All plants are not created equal! Deciduous ornamentals, coniferous evergreens, herbaceous perennials and broadleaf evergreens all have their own cultural differences. Plants are not dissimilar to people in that they too have circulatory systems that need to absorb nutrients in order to thrive. Just as people who are in good health tend to resist illness, plants that start out healthy are more capable to fight disease and resist insect problems. There is an enormous amount of attention given to raising our “green friends” and the equation to bring them to fruition is an exciting challenge.
With an increasing demand for premium plant material and the realization that ours is an industry dealing with perishable commodities, at the mercy of Mother Nature, it’s no wonder that the cost of producing such a product has increased. Going forward, there needs to be more of an appreciation for the production of plants as it takes an average of eight years to produce a marketable plant for the garden. Much more is involved than simply buying a liner, sticking it in a pot and waiting for a return on your money.
The ability to produce premium plant material is truly an art form. The creation of a plant’s life and understanding the behavioral aspects of different kinds of plants is an arduous task to say the least. First there is the research, science and luck of finding new plants. Plant hunters scour the globe, record locations and wait patiently to return during the dormant season to collect a sample. Plant hardiness is determined through a series of tests judging the adaptability to extremes in heat, cold, moisture, drought and direct sunlight. The challenge of mass producing a plant at an affordable price is a priority on every growers mind. There are different techniques used to produce plants.
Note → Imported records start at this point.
/-- Entry e of codebook 3 as a BF16 word: the truncation of 2^((e - 255) / 8) (R341). -/
def book3Entry (e : Nat) : Nat :=
  if e = 0 then 0
  else
    let j := (e + 1) % 8
    let m := ((List.range 256).filter fun m => decide (m ^ 8 ≤ 2 ^ j * 128 ^ 8)).length - 1
    (127 - 32 + (e + 1) / 8) * 128 + (m - 128)

/-- A BF16 word's value. -/
def bf16Val (w : Nat) : Dy := (laneFp (BitVec.ofNat 32 (w * 65536))).1

/-- Codebook 3 as book 0 of the 256-entry books. -/
def book3 : Tab Byte := writeBytes [] 0x800 ((List.range 256).flatMap fun e => leBytes 2 (book3Entry e))

/-- The greatest magnitude of some values. -/
def peakOf (xs : List Dy) : Dy := xs.foldl (fun m x => if m.le x.abs then x.abs else m) ⟨0, 0⟩

/-- A block of 64 values in PS8, with round half up (06 R233): header and mantissas. -/
def ps8Block (xs : List Dy) : Nat × List Nat :=
  let m := peakOf xs
  let sh : Int := if m.m = 0 then 0 else max (m.log2 - 6) (-128)
  (wrapN 8 sh * 256, xs.map fun x => wrapN 8 (clampS 8 (Dy.toInt true ⟨x.m, x.e - sh⟩)).1)

/-- The smallest e5m3 code that satisfies a test; the greatest where none does (open: assumption 83). -/
def e5m3Least (ok : Dy → Bool) : Nat := ((List.range 256).find? fun c => ok (e5m3 c)).getD 255

/-- A block of v in CB8 through codebook 3 (R341). -/
def cb8Block (xs : List Dy) : Nat × List Nat :=
  let c := e5m3Least fun s => (peakOf xs).le s
  (c * 256, xs.map fun x => ((List.range 256).filter fun e => ((bf16Val (book3Entry e)).mul (e5m3 c)).le x).length - 1)

/-- Operands of n elements in blocks of 64. -/
def ps8Bytes (xs : List Dy) : List Byte := packBlocks 8 64 ((chunksOf 64 xs).map ps8Block)
def cb8Bytes (xs : List Dy) : List Byte := packBlocks 8 64 ((chunksOf 64 xs).map cb8Block)
def bf16Bytes (ws : List Nat) : List Byte := ws.flatMap fun w => leBytes 2 w

/-! ## The training state (R340; where its parts lie is the model's, assumption 83) -/

/-- Bytes of a tensor's master weights, gradient or first moment, and second moment. -/
def wSize (n : Nat) : Nat := (2 * n + 63) / 64 * 64
def gSize (n : Nat) : Nat := (wordsFor 2 1 n * 4 + 63) / 64 * 64

/-- Offsets of a tensor's weights, gradient, m and v in the training-state area. -/
def tensorAt (ts : List Tensor) (i : Nat) : Nat × Nat × Nat × Nat :=
  let base := ((ts.take i).map fun t => wSize t.n + 3 * gSize t.n).foldl (· + ·) 0
  let n := match ts[i]? with
    | some t => t.n
    | none => 0
  (base, base + wSize n, base + wSize n + gSize n, base + wSize n + 2 * gSize n)

/-- Bytes of a region's gradient buffer, tensor by tensor. -/
def gradSize (ts : List Tensor) : Nat := (ts.map fun t => gSize t.n).foldl (· + ·) 0

/-! ## The update of a committed step (R343) -/

/-- A value narrowed to FP32 with round half up. -/
def f32 (x : Dy) : Dy := (laneFp (fp32Of true false x).1).1

/-- The new weight (BF16), first and second moment of an element from its gradient, moments and weight: m and v enter the weight
before they narrow to their blocks (DEDUCED, assumption 83). -/
def stepElem (u : UpdateRec) (g m v w : Dy) : Nat × Dy × Dy :=
  let clip := e5m3 u.gclip
  let g := if clip.lt g then clip else if g.lt clip.neg then clip.neg else g
  let m := f32 (m.add (f32 ((f32 (g.add m.neg)).mul ⟨1, -(u.k1 : Int)⟩)))
  let v := f32 (v.add (f32 ((f32 ((f32 (g.mul g)).add v.neg)).mul ⟨1, -(u.k2 : Int)⟩)))
  let d := (fp32Of true false (v.add ⟨1, -40⟩)).1
  let r := (laneFp (elemReal 0x19 d false (laneFp d).1).1).1
  let lr := (laneFp u.lr).1
  let x := f32 (w.add (f32 ((f32 (lr.mul m)).mul r)).neg)
  ((bf16Of true false x).1.toNat % 65536, m, v)

/-- The BF16 words of a byte list. -/
def halvesOf (n : Nat) (bs : List Byte) : List Nat := (List.range n).map fun i => fieldAt bs (2 * i) 2

/-- A candidate block from its master weights, with the SEL of the active block (R345). -/
def candBlock (cb : Tab Byte) (fmt sel : Nat) (ws : List Dy) : Nat × List Nat :=
  let entries := if fmt = 0 then 16 else 256
  let entry (e : Nat) : Dy := bf16Val (leNat (readBytes cb (if fmt = 0 then sel % 64 * 0x20 + e * 2 else 0x800 + sel % 4 * 0x200 + e * 2) 2))
  let book := (List.range entries).map entry
  let emax := peakOf book
  let c := if (peakOf ws).m = 0 then 0 else e5m3Least fun s => (peakOf ws).le (s.mul emax)
  let near (w : Dy) : Nat :=
    (book.zipIdx.foldl (fun (best : Option (Dy × Nat)) x =>
      let d := (w.add (x.1.mul (e5m3 c)).neg).abs
      match best with
      | none => some (d, x.2)
      | some b => if d.lt b.1 then some (d, x.2) else some b) none).elim 0 (·.2)
  (sel + 256 * c, ws.map near)

/-- An operand of an image in the weights of a tensor (R345). -/
def candOperand (cb : Tab Byte) (t : Tensor) (old : List Byte) (ws : List Dy) : List Byte :=
  let b := 32 * 2 ^ t.blk.val
  packBlocks (fmtWidth t.fmt.val) b ((chunksOf b ws).zipIdx.map fun x =>
    candBlock cb t.fmt.val (bits (headIn t.fmt.val t.blk.val x.2 old) 7 0) x.1)

/-! ## Augmentation (R337 to R339) -/

/-- hash32 of R339. -/
def hash32 (s i : Nat) : Nat :=
  let m (x : Nat) : Nat := x % 2 ^ 32
  let x := m s ^^^ m (i * 0x9E3779B1)
  let x := x ^^^ (x / 2 ^ 16)
  let x := m (x * 0x85EBCA6B)
  let x := x ^^^ (x / 2 ^ 13)
  let x := m (x * 0xC2B2AE35)
  x ^^^ (x / 2 ^ 16)

/-- The numbers of an augmentation record that change samples. -/
structure Aug where
  delay : Int
  doppler : Int
  phase : Nat
  noise : Nat
  perm : Nat
  mode : Nat
  resize : Nat
  f0 : Nat
  nf : Nat
  t0 : Nat
  nt : Nat
  seed : Nat
  deriving DecidableEq, Repr

/-- The fields of an augmentation record (09, table). -/
def augOf (b : List Byte) : Aug :=
  ⟨sext 16 (fieldAt b 8 2), sext 16 (fieldAt b 10 2), fieldAt b 12 2, fieldAt b 14 1, fieldAt b 15 1, fieldAt b 16 1, fieldAt b 17 1,
    fieldAt b 18 1, fieldAt b 19 1, fieldAt b 20 1, fieldAt b 21 1, fieldAt b 24 4⟩

/-- A sample turned by the phase table's entry for subcarrier `k` and symbol `n` (R339; 05 R205). -/
def turnSample (phases : List Word) (a : Aug) (k n : Nat) (w : Word) : Word :=
  let theta := ((a.delay * k + a.doppler * n + a.phase) % 65536).toNat
  (elemCq 0x03 false w (phases.getD theta 0) 0).1

/-- Floor of √(n / d) with the sign of `neg`. -/
def signedRoot (neg : Bool) (n d : Nat) : Int :=
  let r := isqrt 64 (n / max 1 d)
  if !neg then r else if r * r * d = n then -(r : Int) else -(r : Int) - 1

/-- The noise of one half of a sample in units of 2^-15: (bytes - 510) / 147.8 × noise × σ, narrowed (R339); `mean` is the sum of the
present layers' variances and `cnt` their number. -/
def noiseHalf (a : Aug) (mean : Dy) (cnt u : Nat) : Int :=
  let b : Int := (u % 256 + u / 2 ^ 8 % 256 + u / 2 ^ 16 % 256 + u / 2 ^ 24 % 256 : Nat) - 510
  let q := ((e5m3 a.noise).mul (e5m3 a.noise)).mul mean
  let n := b.natAbs * b.natAbs * 100 * q.m.natAbs * 2 ^ 30
  let d := 1478 * 1478 * max 1 cnt
  if 0 ≤ q.e then signedRoot (decide (b < 0)) (n * 2 ^ q.e.toNat) d else signedRoot (decide (b < 0)) n (d * 2 ^ (-q.e).toNat)

/-- A sample with its noise added, saturated to CQ16. -/
def noisy (a : Aug) (mean : Dy) (cnt seed idx : Nat) (w : Word) : Word :=
  if a.noise = 0 then w
  else
    let half (part : Nat) (v : Int) : Nat := wrapN 16 (clampS 16 (v + noiseHalf a mean cnt (hash32 seed (2 * idx + part)))).1
    BitVec.ofNat 32 (half 0 (cqRe w) + 65536 * half 1 (cqIm w))

/-- The sum of the variances of a record's present layers, and their number. -/
def noiseOf (h : List Byte) : Dy × Nat :=
  let ls := (List.range 16).filter fun l => decide (fieldAt h 28 8 / 16 ^ l % 16 ≠ 0)
  (Dy.sum (ls.map fun l => (laneFp (BitVec.ofNat 32 (fieldAt h (48 + 4 * l) 4))).1), ls.length)

/-- A section of CQ16 samples, `ants` to a place. -/
def sampleIn (bs : List Byte) (off ants place a : Nat) : Word := BitVec.ofNat 32 (fieldAt bs (off + (place * ants + a) * 4) 4)

/-- Samples summed half by half, then shifted with truncation (R339; 06 R234). -/
def meanOf (sh : Nat) (ws : List Word) : Word :=
  let half (f : Word → Int) : Nat := wrapN 16 (((ws.map f).foldl (· + ·) 0) / (2 ^ sh : Nat))
  BitVec.ofNat 32 (half cqRe + 65536 * half cqIm)

/-- The antenna that antenna `a` takes its samples from: row 0 is the identity. -/
def permuted (perm : Tab Byte) (row a : Nat) : Nat := if row = 0 then a else (tget zeroByte perm (row * 16 + a)).toNat % 16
Air layering is a method developed by the Chinese to produce roots on the stem for more difficult to root plants. Grafting is the process of connecting two different plants (scion wood and rootstock) so they grow as one. Most of the beautiful Japanese maples you see in garden centers for sale have been grafted. Tissue culture takes a piece of a plant (such as a stem tip, node, embryo or seed) and places it in a sterile, nutrient medium where it multiplies. These are just a few ways that have helped plants become stronger and more consistent.
Propagating plants is only part of the battle. Progressive growers have found ways, through science, to enhance a plants performance, offering a competitive advantage. Advanced fertilizers, organic companions and suitable growing environments all affect costs, but the results speak for themselves. Regular nitrogen fertilizers can cost one quarter of what a slow release fertilizer can. Mycorrhizae fungi are beneficial organisms that grow along roots of host plants, enlarging the roots’ surface-absorbing area helping the plant’s uptake of nutrients and water. This helps reduce transplant shock, environmental stress, soil borne diseases and pathogens. Equations are also considered for spacing plants so that sunlight hits all sides, finishing a plant properly. Finally, the growing environments today are futuristic. Heated floors encourage roots to establish more quickly. Temperature and wind sensitive gauges retract the ceiling of Cravo systems (advanced glass greenhouses) helping to protect and create the most perfect plant material possible.
Although strides have been made for creating more consistent, durable and attractive plants, the attention towards finishing an almost perfect product has made it more labor intensive. Just as a parent is never finished raising their children, so to are gardeners never finished maintaining their plants. Pruning and feeding are two disciplines that are never fully finished. The decision of your purchase should not merely amount to dollars and cents. Branching structure, tree caliper, overall body, plant health, root development and cosmetic differences are just a few variables which can affect the cost of a plant. Suffice to say, a rhododendron grown by one grower is not the same as one grown by another.